# What to produce:
Scan the entries below for the word "with" and copy every line in which it occurs.

# Input records:
============================================================

/-- Joins flags that are raised while a group is saved in its record's flag image (R308). -/
def State.joinFlags (s : State) (k : Nat) (g : Group) : State :=
  if g.flagsNow = 0 then s
  else
    let w := areaFrame g.die g.ctx g.core
    let va := s.recordAt k g + 6
    let (x, s) := s.spillRead w va 1
    (s.spillWrite w va (bytesOf 1 (x ||| g.flagsNow.toNat))).modGroup k (fun g => { g with fflags := 0, late := [] })

/-- Joins faults that are detected while a group is saved in its record's count and classes of pending deliveries (R309). -/
def State.joinFaults (s : State) (k : Nat) (g : Group) : State :=
  let new := g.pend.filter (fun p => !p.inArea)
  if new = [] then s
  else
    let w := areaFrame g.die g.ctx g.core
    let va := s.recordAt k g + 22
    let (x, s) := s.spillRead w va 2
    (s.spillWrite w va (bytesOf 1 (x % 256 + new.length) ++ bytesOf 1 (x / 256 ||| pendClasses new))).modGroup k (fun g => { g with
      pend := g.pend.map (fun p => { p with inArea := true }) })

/-- What happens to a saved group stands in its record. -/
def State.joinImage (s : State) (k : Nat) (g : Group) : State :=
  if !g.saved then s else (s.joinFlags k g).joinFaults k g

/-- Reads a group's record back, with the registers its rename map names, its operand-file entries and its latch, which stand at `ops` and
`latch`. -/
def State.loadGroup (s : State) (w : Group) (at_ k i ops latch : Nat) : State :=
  let (b, s) := s.readArea w (at_ + areaGroupRecs + 2560 * i) 2560
  let f := fieldOf b
  let (v, s) := ((upto 0 96).filter (fun n => decide (f (64 + 2 * n) 2 < 0xFFFE))).foldl (fun (acc : Map Word × State) n =>
    let (row, s) := acc.2.readArea w (at_ + areaPhys + 128 * f (64 + 2 * n) 2) 128
    ((upto 0 32).foldl (fun v l => Map.set v 0 (n * 32 + l) (BitVec.ofNat 32 (fieldOf row (4 * l) 4))) acc.1, s)) ([], s)
  let held := (upto 0 8).filter (fun n => (f 7 1).testBit n)
  let (o, s) := ((upto 0 held.length).zip held).foldl (fun (acc : Map Word × State) e =>
    let (row, s) := acc.2.readArea w (ops + 128 * e.1) 128
    ((upto 0 32).foldl (fun o l => Map.set o 0 (e.2 * 32 + l) (BitVec.ofNat 32 (fieldOf row (4 * l) 4))) acc.1, s)) ([], s)
  let (a, s) := s.readArea w latch (if (s.groupAt k).latch.isSome then 2304 else 0)
  s.modGroup k (fun g => { (g.load b v) with regs := { (g.load b v).regs with o := o }, latch := g.latch.map (fun x => x.load a) })

/-- Reads one core's part of the area back: tiles and team memory, which the teams own again (R314), fd0 to fd7, a travel launch's packer,
and the groups. -/
def State.loadCore (s : State) (die ctx core : Nat) : State :=
  let at_ := s.areaBase die ctx core
  let w := areaFrame die ctx core
  let ts := s.areaTeams die ctx core
  let gs := s.areaGroups die ctx core
  let tail := at_ + s.areaTail die ctx core
  let s := ts.foldl (fun s e => (upto 0 e.2.1.tiles).foldl (fun s t => (upto 0 64).foldl (fun s r =>
    let (row, s) := s.readArea w (at_ + areaTiles + (e.2.2 + t) * 32768 + r * 512) 512
    (upto 0 128).foldl (fun s c => s.setTile (tileKey e.1 t r c) (BitVec.ofNat 32 (fieldOf row (4 * c) 4))) s) s) s) s
  let domain := (s.ctxAt (ctxKey die ctx)).domain
  let s := ts.foldl (fun s e =>
    let s := s.ownRegion (coreKey die core) e.2.1.base e.2.1.size domain
    let (b, s) := s.readArea w (at_ + areaTeamMem + e.2.1.base) e.2.1.size
    s.store .team (teamKey (coreKey die core) e.2.1.base) b) s
  let s := ((upto 0 ts.length).zip ts).foldl (fun s e =>
    let (b, s) := s.readArea w (at_ + areaTeamRecs + 64 * e.1) 64
    s.modTeam e.2.1 (fun t => { t with fds := (upto 0 8).foldl (fun m i => Map.set m 0 i (BitVec.ofNat 32 (fieldOf b (32 + 4 * i) 4))) [] })) s
  let s := if s.areaPacker die ctx core then
      let (b, s) := s.readArea w (at_ + areaTeamMem) 0x13080
      s.modCore (coreKey die core) (fun c => { c with packer := c.packer.load b })
    else s
  let ops := gs.foldl (fun n e => n + e.2.regs.opEntries.length) 0
  ((upto 0 gs.length).zip gs).foldl (fun s e =>
    let before := gs.take e.1
    s.loadGroup w at_ e.2.1 e.1 (tail + 128 * before.foldl (fun n x => n + x.2.regs.opEntries.length) 0)
      (tail + 128 * ops + 2304 * (before.filter (fun x => x.2.latch.isSome)).length)) s

end Sys2Proof.Machine
end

============================================================

# Expected answer:
    (s.spillWrite w va (bytesOf 1 (x ||| g.flagsNow.toNat))).modGroup k (fun g => { g with fflags := 0, late := [] })
    (s.spillWrite w va (bytesOf 1 (x % 256 + new.length) ++ bytesOf 1 (x / 256 ||| pendClasses new))).modGroup k (fun g => { g with
      pend := g.pend.map (fun p => { p with inArea := true }) })
/-- Reads a group's record back, with the registers its rename map names, its operand-file entries and its latch, which stand at `ops` and
  s.modGroup k (fun g => { (g.load b v) with regs := { (g.load b v).regs with o := o }, latch := g.latch.map (fun x => x.load a) })
    s.modTeam e.2.1 (fun t => { t with fds := (upto 0 8).foldl (fun m i => Map.set m 0 i (BitVec.ofNat 32 (fieldOf b (32 + 4 * i) 4))) [] })) s
      s.modCore (coreKey die core) (fun c => { c with packer := c.packer.load b })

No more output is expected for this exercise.